The complaint seems to be echoed in some Twitter messages: A Listers are arrogant, and they get massive traffic, regardless of how important or intelligent their content is. If a Robert Scoble, Jason Calacanis, or Kevin Rose say or do something, no matter what, the web lemmings swarm toward it and praise it inordinately.

This could be a clever ploy by Jim Krukal to place himself higher than his envied, superior colleagues. They're more popular and celebrated than Krukal. They attract more web traffic than he does. A Listers who monetize their blogs with ads are making more money. He declares them over-rated, irrelevant, disappearing.

I don't know Jim's deeper motivations, but his attack seems misguided and malformed.

That's an easy way for mediocrity and slouch-sourcing to appear to be transcendent, towering indecently above their betters. But it won't work.

While it's true that we have Twitter, Jaiku, Pownce, and Plurk as tools for advising each other, still, in most cases, the A List blog pioneers keep us moving forward. I respect A Listers for blazing the trail that we're all traveling on.
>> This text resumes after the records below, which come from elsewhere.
-- ==== Sys2Proof/Certificates/Slice0/Obligations.lean ====
section
/-! DEFINITION. The statements for the provers. Each is a claim about `step`, `exec` or one of the operations that they call. -/

open Sys2Proof Sys2Proof.Machine

/-! ### The queue -/

/-- Taking a command from the front of the queue is running it on the state with the queue's rest. On an empty queue the part
idles, which is the model's choice: log 7. -/
def Obligations.StepRunsTheFrontCommand : Prop :=
  (∀ (c : Instr) (s : State), step { s with pending := c :: s.pending } = exec c s) ∧
    ∀ s : State, s.pending = [] → step s = .next s

/-- Every command in every state has a next state, and leaves the queue as it stands. -/
def Obligations.EveryCommandHasANextState : Prop :=
  ∀ (c : Instr) (s : State), ∃ t, exec c s = .next t ∧ t.pending = s.pending

/-! ### Reset -/

/-- R178, R181: PART_RESET and the release of RESET put every block at its part-reset values; nothing is sent. -/
def Obligations.PartResetValues : Prop :=
  ∀ (s : State) (pins : BitVec 2),
    (s.ready → ∃ t, exec (.partReset pins) s = .next t ∧ t.AtPartReset pins ∧ t.resetLow = false ∧ t.sent = s.sent) ∧
    (s.resetLow = true →
      ∃ t, exec (.resetRelease pins) s = .next t ∧ t.AtPartReset pins ∧ t.resetLow = false ∧ t.sent = s.sent) ∧
    (s.resetLow = false → exec (.resetRelease pins) s = .next s)

/-- R181: assertion of RESET, and what the part does while RESET is low. That the records already stand at their part-reset
values during the assertion is the model's reading: log 11. -/
def Obligations.ResetLowHoldsThePart : Prop :=
  (∀ s : State, s.resetLow = false →
    ∃ t, exec .resetAssert s = .next t ∧ t.resetLow = true ∧ t.timer.markPin = false ∧ t.timer.divider = 0 ∧
      t.mgmt.notices = 0 ∧ t.irq = false ∧ t.mgmt.receiver = .idle ∧ t.mgmt.ownAddress = s.mgmt.ownAddress ∧
      t.sent = s.sent) ∧
  ∀ s : State, s.resetLow = true →
    (∀ c, hostFrame c ≠ none → exec c s = .next s) ∧
    (∀ t, exec (.transactionIssue t) s = .next s) ∧ exec .inputArbiterGrant s = .next s ∧
    (∀ b g d, exec (.memoryResponse b g d) s = .next s) ∧ exec .linkDown s = .next s ∧ exec .linkUp s = .next s ∧
    (∀ b, exec (.tick b) s = .next s ∧ exec (.mark b) s = .next s) ∧
    (∀ i, exec (.tagExpiry i) s = .next s) ∧ exec .settlingIntervalEnd s = .next s ∧ exec .i2cIdleTimeout s = .next s ∧
    exec .heldAccessRecheck s = .next s ∧ (∀ h, exec (.drainCompletion h) s = .next s) ∧ exec .scrubCompletion s = .next s ∧
    exec .scrubFailure s = .next s ∧ exec .scrubTakeHead s = .next s ∧ exec .resetAssert s = .next s ∧
    (∀ p, exec (.frameTaken p) s = .next s) ∧ (∀ a b, exec (.answerRead a b) s = .next s) ∧
    (∀ b, exec (.i2cDataByte b) s = .next (s.sendBus (.ack false))) ∧
    ∀ a r p, exec (.i2cAddress a r p) s = .next (s.sendBus (.ack false))

/-- Every law below holds right after reset. -/
def Obligations.LawsHoldAtReset : Prop :=
  State.reset.AtPartReset 0 ∧ State.reset.custodyLawful ∧ State.reset.membersCounted ∧ State.reset.inFlightCounted ∧
    State.reset.tagsAccounted ∧ State.reset.burstsHoldTags ∧ State.reset.EntriesAgree ∧
    State.reset.lowFlagsFollow ∧ State.reset.faultBitsFollow ∧ State.reset.EditLaws ∧ State.reset.timer.InRange ∧
    State.reset.downIsFree ∧ State.reset.scrubLaws ∧ State.reset.quiet ∧ State.reset.queuesBounded ∧
    State.reset.mgmt.InRange

/-! ### Laws that every step keeps -/

/-- R3: in every record, the fields that its state leaves absent or fixes stay so; and in a lawful table the fields that its state
has present stay present: a custodian in HELD and IN_TRANSIT, a target in IN_TRANSIT. The absent pool, base, length and written of a
VOID record stand at 0 and no: log 14. -/
def Obligations.RecordsKeepTheirFields : Prop :=
  ∀ s t : State, step s = .next t → (s.recordsFit → t.recordsFit) ∧ (s.custodyLawful → t.rolesPresent)

/-- R5: a handle is in its pool's free list exactly while FREE, in its target's inbound queue exactly while IN_TRANSIT, with the
scrub engine exactly while SCRUBBING, and nowhere twice. -/
def Obligations.CustodyTableStaysLawful : Prop :=
  ∀ s t : State, s.custodyLawful → step s = .next t → t.custodyLawful

/-- R26: member counts stay true. -/
def Obligations.MembersStayCounted : Prop :=
  ∀ s t : State, s.custodyLawful → s.membersCounted → step s = .next t → t.membersCounted
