-- ==== Sys2Proof/Laws/Ops.lean ====
section
/-! SUPPORT. What the shared operations leave: one law for each operation of Machine/Ops.lean. -/

namespace Sys2Proof.Machine

@[simp] theorem becomeFree_keeps (s : State) (h : Handle) :
    (s.becomeFree h).custody.queues = s.custody.queues ∧
      (s.becomeFree h).stage = s.stage ∧
      (s.becomeFree h).checker = s.checker ∧
      (s.becomeFree h).mem = s.mem ∧
      (s.becomeFree h).scrub = s.scrub ∧
      (s.becomeFree h).timer = s.timer ∧
      (s.becomeFree h).edit = s.edit ∧
      (s.becomeFree h).mgmt = s.mgmt ∧
      (s.becomeFree h).resetLow = s.resetLow ∧
      (s.becomeFree h).sent = s.sent ∧
      (s.becomeFree h).freeCount = s.freeCount ∧
      (s.becomeFree h).pending = s.pending := by
  unfold State.becomeFree
  simp

@[simp] theorem enterScrubbing_keeps (s : State) (h : Handle) :
    (s.enterScrubbing h).custody.pools = s.custody.pools ∧
      (s.enterScrubbing h).custody.queues = s.custody.queues ∧
      (s.enterScrubbing h).stage = s.stage ∧
      (s.enterScrubbing h).checker = s.checker ∧
      (s.enterScrubbing h).mem = s.mem ∧
      (s.enterScrubbing h).scrub.engine = s.scrub.engine ∧
      (s.enterScrubbing h).timer = s.timer ∧
      (s.enterScrubbing h).edit = s.edit ∧
      (s.enterScrubbing h).mgmt = s.mgmt ∧
      (s.enterScrubbing h).resetLow = s.resetLow ∧
      (s.enterScrubbing h).sent = s.sent ∧
      (s.enterScrubbing h).freeCount = s.freeCount ∧
      (s.enterScrubbing h).pending = s.pending := by
  unfold State.enterScrubbing
  simp

@[simp] theorem settleRelease_keeps (s : State) (h : Handle) :
    (s.settleRelease h).custody.queues = s.custody.queues ∧
      (s.settleRelease h).stage = s.stage ∧
      (s.settleRelease h).checker = s.checker ∧
      (s.settleRelease h).mem = s.mem ∧
      (s.settleRelease h).scrub.engine = s.scrub.engine ∧
      (s.settleRelease h).timer = s.timer ∧
      (s.settleRelease h).edit = s.edit ∧
      (s.settleRelease h).mgmt = s.mgmt ∧
      (s.settleRelease h).resetLow = s.resetLow ∧
      (s.settleRelease h).sent = s.sent ∧
      (s.settleRelease h).freeCount = s.freeCount ∧
      (s.settleRelease h).pending = s.pending := by
  unfold State.settleRelease
  (repeat' split) <;> simp

@[simp] theorem releasePath_keeps (s : State) (h : Handle) :
    (s.releasePath h).custody.queues = s.custody.queues ∧
      (s.releasePath h).stage = s.stage ∧
      (s.releasePath h).checker = s.checker ∧
      (s.releasePath h).mem = s.mem ∧
      (s.releasePath h).scrub.engine = s.scrub.engine ∧
      (s.releasePath h).timer = s.timer ∧
      (s.releasePath h).edit = s.edit ∧
      (s.releasePath h).mgmt = s.mgmt ∧
      (s.releasePath h).resetLow = s.resetLow ∧
      (s.releasePath h).sent = s.sent ∧
      (s.releasePath h).freeCount = s.freeCount ∧
      (s.releasePath h).pending = s.pending := by
  unfold State.releasePath
  (repeat' split) <;> simp

@[simp] theorem forceOut_keeps (s : State) (h : Handle) :
    (s.forceOut h).stage = s.stage ∧
      (s.forceOut h).checker = s.checker ∧
      (s.forceOut h).mem = s.mem ∧
      (s.forceOut h).scrub.engine = s.scrub.engine ∧
      (s.forceOut h).timer = s.timer ∧
      (s.forceOut h).edit = s.edit ∧
      (s.forceOut h).mgmt = s.mgmt ∧
      (s.forceOut h).resetLow = s.resetLow ∧
      (s.forceOut h).sent = s.sent ∧
      (s.forceOut h).freeCount = s.freeCount ∧
      (s.forceOut h).pending = s.pending := by
  unfold State.forceOut
  (repeat' split) <;> simp

@[simp] theorem completeDrain_keeps (s : State) (h : Handle) :
    (s.completeDrain h).custody.queues = s.custody.queues ∧
      (s.completeDrain h).stage = s.stage ∧
      (s.completeDrain h).checker = s.checker ∧
      (s.completeDrain h).mem = s.mem ∧
      (s.completeDrain h).scrub.engine = s.scrub.engine ∧
      (s.completeDrain h).timer = s.timer ∧
      (s.completeDrain h).edit = s.edit ∧
      (s.completeDrain h).mgmt = s.mgmt ∧
      (s.completeDrain h).resetLow = s.resetLow ∧
      (s.completeDrain h).sent = s.sent ∧
      (s.completeDrain h).freeCount = s.freeCount ∧
      (s.completeDrain h).pending = s.pending := by
  unfold State.completeDrain
  (repeat' split) <;> simp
Most of them have not lowered themselves to excessive self-promotion or narcissistic triva. They keep discovering and beta testing the technology and strategies that are emerging.

Average social media community members are, like most bloggers, telling each other what they ate for lunch, what mood they're in at this moment, and how they can't activate their new iPhone. That kind of personal life-casting is a valid and necessary element in the universal Rise of Individual Voice. It's digital democracy.

But it's not altruistic. It's the game of voyeur and exhibitionist, those who love to self-reveal and those who love to hear about the life of another person, a net neighbor, fellow online community member.

A Listers tend to be great writers and good in psychology.

A Listers are typically more obsessed externals than internals.

They obsess over technology and share their frustrations and experiments, their explorations and recommendations.

Some A Listers have a special lifestyle, credentials, or position in society.

They generally have something of benefit to share. More than just their personality and writing style. If all they did was talk about their personal life, they wouldn't remain A Listers very long, unless they're a pre-blogging celebrity in film, music, politics, or some other admired or newsworthy field.

Of course, A Listers did not campaign or propagadize to achieve their status. And the whole concept of A Listers, as an elite group, is a primitive notion.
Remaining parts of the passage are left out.